Quality Translation systems Need Quality Evaluation Methods
Neural Machine Translation is in dire need of a better evaluation approach. It is important because NMT is gradually becoming the industry standard and changing the way translation processes are carried out. Like any piece of majorly disruptive technology, even machine translation systems pose an impact on technically trained staff, sales, marketing and project management.
The “outdated” BLEU system became the standard as it works well with the previous machine translation system and being widely available. However, with NMT, the developments (especially in design) have been significant, rendering BLEU completely ineffective at quantifying the quality of output.
BLEU is what the industry refers to as an “n-gram-based metric system”. The system shows its incompetence when it comes to assessing the capabilities of NMT over other machine translation systems, such as SMT or RBMT. Current research shows that NMT, despite possessing greater capabilities over earlier machine translation systems, manages to receive only two BLEU points more.
NMT is a character-level translation system and a software in the same level is required for evaluation. The ChrF evaluation approach, proposed by Maja Popovic, is an suitable option.

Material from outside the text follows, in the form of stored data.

-- ==== Sys2Proof/Machine/ArbCmds.lean ====
section
/-! DEFINITION. The command packets of the four sources, the writes that have no row of their own and the block
reset (R33 to R51, R374 to R383); and when events of the device's own happen. -/
namespace Sys2Proof.Machine
open Sys2Proof

/-! When events happen. -/

/-- An event of CORE, ANA or PWR: in IDLE and ACTIVE. DESIGN CHOICE, notes/assumptions/2.md. -/
def whenClocked (s : State) (f : State → State) : Host.Outcome State Fault Refusal :=
  .next (if Blk.clocked s then f s else s)

/-- An event of a booted device, in any mode. DESIGN CHOICE, notes/assumptions/2.md. -/
def whenBooted (s : State) (f : State → State) : Host.Outcome State Fault Refusal :=
  .next (if !s.pwr.booting && s.mode != 0 then f s else s)

/-- An event of a device with power: in every mode but OFF. DESIGN CHOICE, notes/assumptions/2.md. -/
def whenPowered (s : State) (f : State → State) : Host.Outcome State Fault Refusal :=
  .next (if s.mode != 0 then f s else s)

/-! Packets. -/

/-- WRITE_WORD (R33, R36, R44). -/
def execWriteWord (src : Src) (pec : Pec) (addr : Addr) (data : Word) (s : State) : Host.Outcome State Fault Refusal :=
  .next (Arb.run s src pec (.writeWord addr data))

/-- READ_WORD (R33, R38). -/
def execReadWord (src : Src) (pec : Pec) (addr : Addr) (s : State) : Host.Outcome State Fault Refusal :=
  .next (Arb.run s src pec (.readWord addr))

/-- WRITE_BLOCK (R33, R37). -/
def execWriteBlock (src : Src) (pec : Pec) (addr : Addr) (data : List Byte) (s : State) :
    Host.Outcome State Fault Refusal :=
  .next (Arb.run s src pec (.writeBlock addr data))

/-- READ_BLOCK (R33, R38). -/
def execReadBlock (src : Src) (pec : Pec) (addr : Addr) (len : Nat) (s : State) : Host.Outcome State Fault Refusal :=
  .next (Arb.run s src pec (.readBlock addr len))

/-- COMMIT (R42 to R51). -/
def execCommit (src : Src) (pec : Pec) (mask : BitVec 8) (s : State) : Host.Outcome State Fault Refusal :=
  .next (Arb.run s src pec (.commit mask))

/-- READ_STATUS (R380). -/
def execReadStatus (src : Src) (pec : Pec) (s : State) : Host.Outcome State Fault Refusal :=
  .next (Arb.run s src pec .readStatus)

/-- FIFO_WRITE (R33). -/
def execFifoWrite (src : Src) (pec : Pec) (addr : Addr) (data : List Byte) (s : State) :
    Host.Outcome State Fault Refusal :=
  .next (Arb.run s src pec (.fifoWrite addr data))

/-- FIFO_READ (R33, R383). -/
def execFifoRead (src : Src) (pec : Pec) (addr : Addr) (len taken : Nat) (s : State) :
    Host.Outcome State Fault Refusal :=
  .next (Arb.run s src pec (.fifoRead addr len taken))

/-- PING (R381). -/
def execPing (src : Src) (pec : Pec) (s : State) : Host.Outcome State Fault Refusal :=
  .next (Arb.run s src pec .ping)

/-- RZ_FORWARD (R332, R379). -/
def execRzForward (src : Src) (pec : Pec) (dst : BitVec 16) (enclosed : List Byte) (s : State) :
    Host.Outcome State Fault Refusal :=
  .next (Arb.run s src pec (.rzForward dst enclosed))

/-- FWD_RESULT (R379). -/
def execFwdResult (src : Src) (pec : Pec) (off : BitVec 16) (len : Nat) (s : State) :
    Host.Outcome State Fault Refusal :=
  .next (Arb.run s src pec (.fwdResult off len))

/-! Register writes. -/

/-- A write of a register that has no row of its own (R36, R44). -/
def execRegisterWrite (src : Src) (addr : Addr) (data : Word) (s : State) : Host.Outcome State Fault Refusal :=
  .next (Arb.write s src addr.toNat data.toNat)

/-- CTRL.SRST of a page is set, the other bits of CTRL as they stand (R30). -/
def execBlkReset (src : Src) (page : Byte) (s : State) : Host.Outcome State Fault Refusal :=
  .next (Arb.modify s src (256 * page.toNat + 4) 2 0)

end Sys2Proof.Machine
end

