-- ==== Sys2Proof/Certificates/Slice0/Obligations.lean ====
section
/-! DEFINITION. The statements of this row, for the provers: laws of the command queue and of every step, then family
by family what each command does.  `Ready` and `Accepted` (Sys2Proof/Safety.lean) say when a packet of a source goes
straight to the registers and passes the checks of R37; `recorded` and `readOut` record the outcome. -/
section
open Sys2Proof Sys2Proof.Machine Sys2Proof.Safety

/-- One step runs exactly the command at the front of the queue, on the state with the queue's rest. -/
def Obligations.QueueFront : Prop :=
  ∀ (c : Instr) (rest : List Instr) (s : State),
    step { s with pending := c :: rest } = exec c { s with pending := rest }

/-- On an empty queue the block idles. The model's choice: notes/assumptions/1.md. -/
def Obligations.EmptyQueueIdles : Prop := ∀ s : State, s.pending = [] → step s = .next s

/-- Every command answers a next state in every state; the one exception is a SAG_TRIP whose operand tells that the
supplies are outside the conditions of R440, for which R441 gives no behaviour: a fault. -/
def Obligations.OutcomesClosed : Prop :=
  ∀ (c : Instr) (s : State), (∃ t, exec c s = .next t) ∨
    (∃ v, c = .sagTrip v false ∧ exec c s = .fault .outsideConditions)

/-- What reset leaves: every register field at its reset value, every context, graph slot and engine empty, every
crosspoint muted, nothing staged, taken or held, every byte as unwritten, and no source served before the boot ends.
Where the rules leave the reading open it is the model's choice: notes/assumptions/5.md and notes/assumptions/7.md. -/
def Obligations.ResetState : Prop :=
  (∀ f : Fld, State.reset.get f = f.rst % 2 ^ f.w) ∧ (∀ c, State.reset.ctx c = Ctx.zero) ∧
    (∀ k, State.reset.slot k = Slot.empty) ∧ (∀ n, State.reset.engine n = Eng.zero) ∧
    (∀ e, Map.get 0 (Mtx.active State.reset) e = 0) ∧ State.reset.acc.staged = [] ∧ State.reset.acc.taken = [] ∧
    State.reset.acc.held = [] ∧ State.reset.pending = [] ∧ (∀ a, State.reset.byte a = memDefault a) ∧
    (∀ src, Arb.served State.reset src = false) ∧
    Clkm.state State.reset = Clkm.ACQUIRE ∧ (∀ n : Fin 12, n.val ≠ 0 → Clkm.refState State.reset n.val = Clkm.DISABLED)

/-- Every step keeps the memory in its canonical form. Where the rules leave the reading open it is the model's
choice: notes/assumptions/7.md. -/
def Obligations.MemoryCanonicalKept : Prop := ∀ s t : State, s.memWf = true → step s = .next t → t.memWf = true

/-- Every step keeps the conservation law of every context (R118). -/
def Obligations.ConservationKept : Prop := ∀ s t : State, AllConserved s → step s = .next t → AllConserved t

/-- After reset the memory is in its canonical form and every context obeys the conservation law (R118). -/
def Obligations.InvariantsAtReset : Prop := State.reset.memWf = true ∧ AllConserved State.reset

/-- OFF is left by POR alone (R395, R403): every other command leaves the device in OFF, and none but PWRDN and the
loss of a supply changes anything beside the answer to its source, which is that the source is not served. Where the
rules leave the reading open it is the model's choice: notes/assumptions/6.md and notes/assumptions/79.md. -/
def Obligations.OffIsClosed : Prop :=
  ∀ (c : Instr) (s t : State), s.mode = 0 → (∀ st, c ≠ .por st) → exec c s = .next t →
    t.mode = 0 ∧ (c ≠ .pwrdn → c ≠ .supplyLoss → t = { s with acc := withAnswers s t })

/-- Words written to Thallus by a packet that goes straight to it (R25, R33, R36, R185): the bytes read what was
written, lowest first, every other byte reads as before, a double-bit error of a written word is gone, and nothing
else changes but the record of the outcome. -/
def Obligations.ThallusWrites : Prop :=
  ∀ (s : State) (src : Src) (a : Addr), a.toNat % 4 = 0 → 0x400000 ≤ a.toNat → Arb.owns s src .eng 0 = true →
    (∀ d : Word, a.toNat < 0x800000 → Ready s src (.writeWord a d) →
      ∃ t, exec (.writeWord src .none a d) s = .next t ∧ t.bytes a.toNat 4 = wordBytes d.toNat ∧
        (∀ b, b < a.toNat ∨ a.toNat + 4 ≤ b → t.byte b = s.byte b) ∧ FieldsKept s t outcomeFields ∧
        t = { s with regs := t.regs, mem := t.mem, acc := withAnswers s t
                     eng := { s.eng with ded := s.eng.ded.filter (fun w => w != a.toNat) } }) ∧
    (∀ bs : List Byte, a.toNat + bs.length ≤ 0x800000 → Arb.badLen src bs.length = false →
      Ready s src (.writeBlock a bs) →
      ∃ t, exec (.writeBlock src .none a bs) s = .next t ∧ t.bytes a.toNat bs.length = bs ∧
        (∀ b, b < a.toNat ∨ a.toNat + bs.length ≤ b → t.byte b = s.byte b) ∧ FieldsKept s t outcomeFields ∧
        t = { s with regs := t.regs, mem := t.mem, acc := withAnswers s t, eng := { s.eng with ded := t.eng.ded } } ∧
        (∀ w, w ∈ t.eng.ded ↔ w ∈ s.eng.ded ∧ ¬ (a.toNat ≤ w ∧ w < a.toNat + bs.length ∧ w % 4 = 0)))

/-- The transfer FIFOs of AUX (R33, R383, R394): bytes of a FIFO_WRITE join the transmit FIFO in order, where it holds
them; a FIFO_READ answers the oldest bytes received, 0 beyond them, and takes from the receive FIFO the bytes whose
acknowledge completed on CTL, all of them for another source. -/
def Obligations.AuxFifos : Prop :=
  ∀ (s : State) (src : Src),
    (∀ bs : List Byte, Arb.badLen src bs.length = false → Ready s src (.fifoWrite 0x6128 bs) →
      Arb.owns s src .auxb 0 = true → s.aux.tx.length + bs.length ≤ 256 →
      exec (.fifoWrite src .none 0x6128 bs) s =
        .next (recorded { s with aux := { s.aux with tx := s.aux.tx ++ bs } } src 8)) ∧
    (∀ n k : Nat, Arb.badLen src n = false → Ready s src (.fifoRead 0x612C n k) → k ≤ n →
      exec (.fifoRead src .none 0x612C n k) s =
        .next (readOut { s with aux := { s.aux with rx := s.aux.rx.drop (if src = .ctl then k else n) } } src 9
          ((s.aux.rx ++ List.replicate n 0).take n)))

/-- Reads of Thallus and of SYS.ID answer the bytes there and change nothing but the record of the outcome (R25, R29,
R33). -/
def Obligations.Reads : Prop :=
  ∀ (s : State) (src : Src),
    (∀ a : Addr, a.toNat % 4 = 0 → 0x400000 ≤ a.toNat → a.toNat < 0x800000 → a.toNat ∉ s.eng.ded →
      Ready s src (.readWord a) → exec (.readWord src .none a) s = .next (readOut s src 2 (s.bytes a.toNat 4))) ∧
    (∀ (a : Addr) (n : Nat), a.toNat % 4 = 0 → 0x400000 ≤ a.toNat → a.toNat + n ≤ 0x800000 →
      Arb.badLen src n = false → (∀ w ∈ s.eng.ded, w < a.toNat ∨ a.toNat + n ≤ w) → Ready s src (.readBlock a n) →
      exec (.readBlock src .none a n) s = .next (readOut s src 4 (s.bytes a.toNat n))) ∧
    (Ready s src (.readWord 0) → exec (.readWord src .none 0) s = .next (readOut s src 2 [0x00, 0x01, 0x32, 0x88]))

However, as the days progress, we might actually witness the standardisation of NMT quality assurance becoming more fragmented, similar to what we currently see in the demand for NMT. Practitioners will soon begin to come up with proprietary evaluation methods that are specific and relevant to their own needs. Metrics based on named entities, machine learning and custom QA systems may soon become available. It is also believed that multiple evaluation methods may be used in combination. NMT is the new “state-of-the-art,” and eventually, evaluation systems designed to handle the paradigm shift will show up.